Valleys, mountainsides, and tiny buses

I managed to get to the bus station near the Guayaquil airport easily enough, despite being worn-out from the long flight. The bus-terminal is a mess of people milling about, with some small shops selling phones and SIM cards, a small food court, and a whole floor of booths dedicated to the many charter buses navigating the country. There is a feeling in the air of how busy it can get, but the early morning hour keeps it from being overwhelming. With some mild wandering, I secure a prepaid SIM card and a ticket to the south, to Vilcabamba, where I will be staying with Roman – one of the founders of Bosque Medicinal.

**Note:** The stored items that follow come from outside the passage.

-- ==== Sys2Proof/Machine/Layouts.lean ====
section
/-! DEFINITION. Machine/Layouts.lean: the fields of the byte layouts that the spec gives: alarm messages (R199), message
records and scene steps (R202, R207), cluster schedule records (R144), the header and manifest of a Skein (R432). -/
namespace Sys2Proof.Machine

/-! ### Fields -/

/-- A byte of a layout. -/
def byteAt (l : List Byte) (off : Nat) : Nat := (l.getD off 0#8).toNat

/-- A little-endian and a big-endian field of `n` bytes (R3). -/
def leAt (l : List Byte) (off n : Nat) : Nat := leNat ((l.drop off).take n)
def beAt (l : List Byte) (off n : Nat) : Nat := beNat ((l.drop off).take n)

/-- Whether reserved bytes are 0. -/
def zeroAt (l : List Byte) (off n : Nat) : Bool := ((l.drop off).take n).all (· == 0#8)

/-- `k` pieces of `n` bytes. -/
def pieces (n : Nat) : Nat → List Byte → List (List Byte)
  | 0, _ => []
  | k + 1, l => l.take n :: pieces n k (l.drop n)

/-- The records of `n` bytes that bytes hold. -/
def recordsOf (n : Nat) (l : List Byte) : List (List Byte) := pieces n (l.length / n) l

/-! ### Alarm messages (R199) -/

def AlarmMsg.ver (m : AlarmMsg) : Nat := byteAt m.body 0
def AlarmMsg.kind (m : AlarmMsg) : Nat := byteAt m.body 1
def AlarmMsg.trig (m : AlarmMsg) : Nat := byteAt m.body 2
def AlarmMsg.key (m : AlarmMsg) : Nat := byteAt m.body 3
def AlarmMsg.sender (m : AlarmMsg) : Nat := beAt m.body 4 4
def AlarmMsg.counter (m : AlarmMsg) : Nat := beAt m.body 8 8
def AlarmMsg.sigR (m : AlarmMsg) : Nat := beAt m.body 0x20 32
def AlarmMsg.sigS (m : AlarmMsg) : Nat := beAt m.body 0x40 32

/-- The digest that SIG covers: of bytes 0x00 to 0x1F. -/
def AlarmMsg.digest (m : AlarmMsg) : Nat := sha384 (m.body.take 0x20)

/-! ### Message records and chunks (R202) -/

def SkMsg.ofBytes (l : List Byte) : SkMsg :=
  { present := bitAt (BitVec.ofNat 32 (byteAt l 1)) 0, chunks := leAt l 2 2, start := leAt l 4 4, len := leAt l 8 4,
    digIdx := leAt l 0xC 2 }

/-- Whether a message record meets R202, in a digest table of `n` entries: reserved bits 0, and for a present message the
range of LEN, CHUNKS, the store's end and the table's end. -/
def msgRecordOk (n : Nat) (l : List Byte) : Bool :=
  let m := SkMsg.ofBytes l
  Nat.blt (byteAt l 0) 64 && Nat.ble (byteAt l 1) 1 && zeroAt l 0xE 2
    && (!m.present || (Nat.ble 1 m.len && Nat.ble m.len 22369621 && m.chunks == (m.len + 8191) / 8192
      && Nat.ble (m.start + 3 * m.len) 0x4000000 && Nat.ble (m.digIdx + m.chunks) n))

/-- Whether two message records claim a byte of the store, or the same message. -/
def msgsMeet (a b : List Byte) : Bool :=
  let x := SkMsg.ofBytes a
  let y := SkMsg.ofBytes b
  byteAt a 0 == byteAt b 0
    || (x.present && y.present && Nat.blt x.start (y.start + 3 * y.len) && Nat.blt y.start (x.start + 3 * x.len))

/-- Whether no two records of a list meet. -/
def apart (meet : List Byte → List Byte → Bool) : List (List Byte) → Bool
  | [] => true
  | a :: t => !t.any (meet a) && apart meet t

/-! ### Scenes (R207) -/

def SceneStep.ofBytes (l : List Byte) : SceneStep :=
  { offset := leAt l 0 2, op := byteAt l 2, arg := BitVec.ofNat 32 (leAt l 4 4) }

/-- Whether a scene's bytes are at most 32 whole steps with known operations and reserved bytes of 0. -/
def sceneOk (l : List Byte) : Bool :=
  l.length % 8 == 0 && Nat.ble l.length 256
    && (recordsOf 8 l).all fun s => byteAt s 3 == 0 && Nat.ble 1 (byteAt s 2) && Nat.ble (byteAt s 2) 6

/-! ### Cluster schedule records (R144) -/

def SkStake.ofBytes (l : List Byte) : SkStake :=
  { prog := leAt l 0 2, abi := byteAt l 2, wale := byteAt l 3, entry := leAt l 4 2, digCnt := leAt l 6 2,
    wcc := (List.range 4).map fun i => leAt l (8 + 4 * i) 4, en := byteAt l 0x18 % 2 == 1 }

def SkRecord.ofBytes (l : List Byte) : SkRecord :=
  { cluster := Fin.ofNat 16 (byteAt l 0), nomOp := byteAt l 1, minOp := byteAt l 2, wales := byteAt l 3,
    dmaAddr := leAt l 4 4, dmaCount := leAt l 8 2, stakes := (pieces 0x20 8 (l.drop 0x10)).map SkStake.ofBytes,
    proof_ := beAt l 0x110 48 }

/-- Whether a record's CLUSTER is one, and its reserved bits are 0. -/
def schedRecordOk (l : List Byte) : Bool :=
  Nat.blt (byteAt l 0) 16 && zeroAt l 0xA 6
    && (pieces 0x20 8 (l.drop 0x10)).all fun s => Nat.ble (byteAt s 0x18) 1 && zeroAt s 0x19 7

/-! ### The header and manifest of a Skein (R432 to R434) -/

/-- An entry of the manifest. -/
structure SkEntry where
  ty : Nat
  flags : Nat
  off : Nat
  len : Nat
  digest : Nat

def SkEntry.ofBytes (l : List Byte) : SkEntry :=
  { ty := leAt l 0 2, flags := leAt l 2 2, off := leAt l 4 4, len := leAt l 8 4, digest := beAt l 0x10 48 }

/-- Fields of a header. -/
def skSects (l : List Byte) : Nat := leAt l 6 2
def skTotal (l : List Byte) : Nat := leAt l 8 4
def skSvn (l : List Byte) : Nat := leAt l 0xC 4
def skSysid (l : List Byte) : Nat := leAt l 0x14 4
def skIgMin (l : List Byte) : Nat := leAt l 0x18 2
def skIgMax (l : List Byte) : Nat := leAt l 0x1A 2
def skSigner (l : List Byte) : Nat := byteAt l 0x1C
def skEpoch (l : List Byte) : Nat := byteAt l 0x1D
def skPairing (l : List Byte) : Bool := byteAt l 0x1E % 2 == 1

/-- Whether sections lie in ascending order without overlap from an offset to an end. -/
def sectsLie : Nat → Nat → List SkEntry → Bool
  | lo, hi, [] => Nat.ble lo hi
  | lo, hi, e :: t => Nat.ble lo e.off && sectsLie (e.off + e.len) hi t

/-- Whether a header and the entries of its manifest are well formed (R434, reason FORMAT of R436). -/
def skFormOk (l : List Byte) (es : List SkEntry) : Bool :=
  l.take 4 == [0x53#8, 0x4B#8, 0x4E#8, 0x31#8] && leAt l 4 2 == 1 && Nat.ble 1 (skSects l) && Nat.ble (skSects l) 64
    && Nat.ble (256 + 64 * skSects l + 96) (skTotal l) && sectsLie (256 + 64 * skSects l) (skTotal l - 96) es
    && (es.all fun e => Nat.ble 1 e.ty && Nat.ble e.ty 0xE) && decide (es.map (·.ty)).Nodup
    && [1, 2, 3, 6, 0xA, 0xE].all fun t => es.any fun e => e.ty == t

/-! ### What the records of a Skein make -/

def SkImage.sched (k : SkImage) : List SkRecord := (recordsOf 320 k.schedule).map SkRecord.ofBytes

/-- The digests of the chunk digest table. -/
def SkImage.digests (k : SkImage) : List Nat := (recordsOf 48 k.chunkTable).map beNat

/-- The Skein content in force, with what the message records, the chunk digest table and the scenes spell. -/
def SkImage.content (k : SkImage) : Skein :=
  { k.conf with
    msgs := (recordsOf 16 k.messages).foldl (fun m l => mset (fun _ => SkMsg.none) m (byteAt l 0 % 64) (SkMsg.ofBytes l)) []
    chunkDigs := k.digests
    scenes := k.scenes.map fun e => (e.1, (recordsOf 8 e.2).map SceneStep.ofBytes) }

/-- What R202 and R207 ask of the alarm section. -/
def SkImage.alarmContent (k : SkImage) : Bool :=
  let l := recordsOf 16 k.messages
  k.messages.length % 16 == 0 && k.chunkTable.length % 48 == 0 && Nat.ble k.digests.length 2795
    && (l.all fun x => msgRecordOk k.digests.length x) && apart msgsMeet l
    && Nat.ble k.scenes.length 256 && k.scenes.all fun e => Nat.blt e.1 256 && sceneOk e.2

end Sys2Proof.Machine
end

The bus itself is comfortable, although they have a TV blasting uninteresting TV shows and old movies the entire time. Luckily, I brought some headphones to try and drown out the noise. I settle into my seat and prepare to rest. As we pull out of the terminal, my curiosity overrides my sleepiness and I spend the 8-hour trip mostly staring out the window, trying to absorb as much of the country as possible from an air-conditioned seat cruising down bumpy roads. Just outside Guayaquil, it is as I expected. A mix of small houses, interspersed by large fields growing a variety of fruit, mostly bananas.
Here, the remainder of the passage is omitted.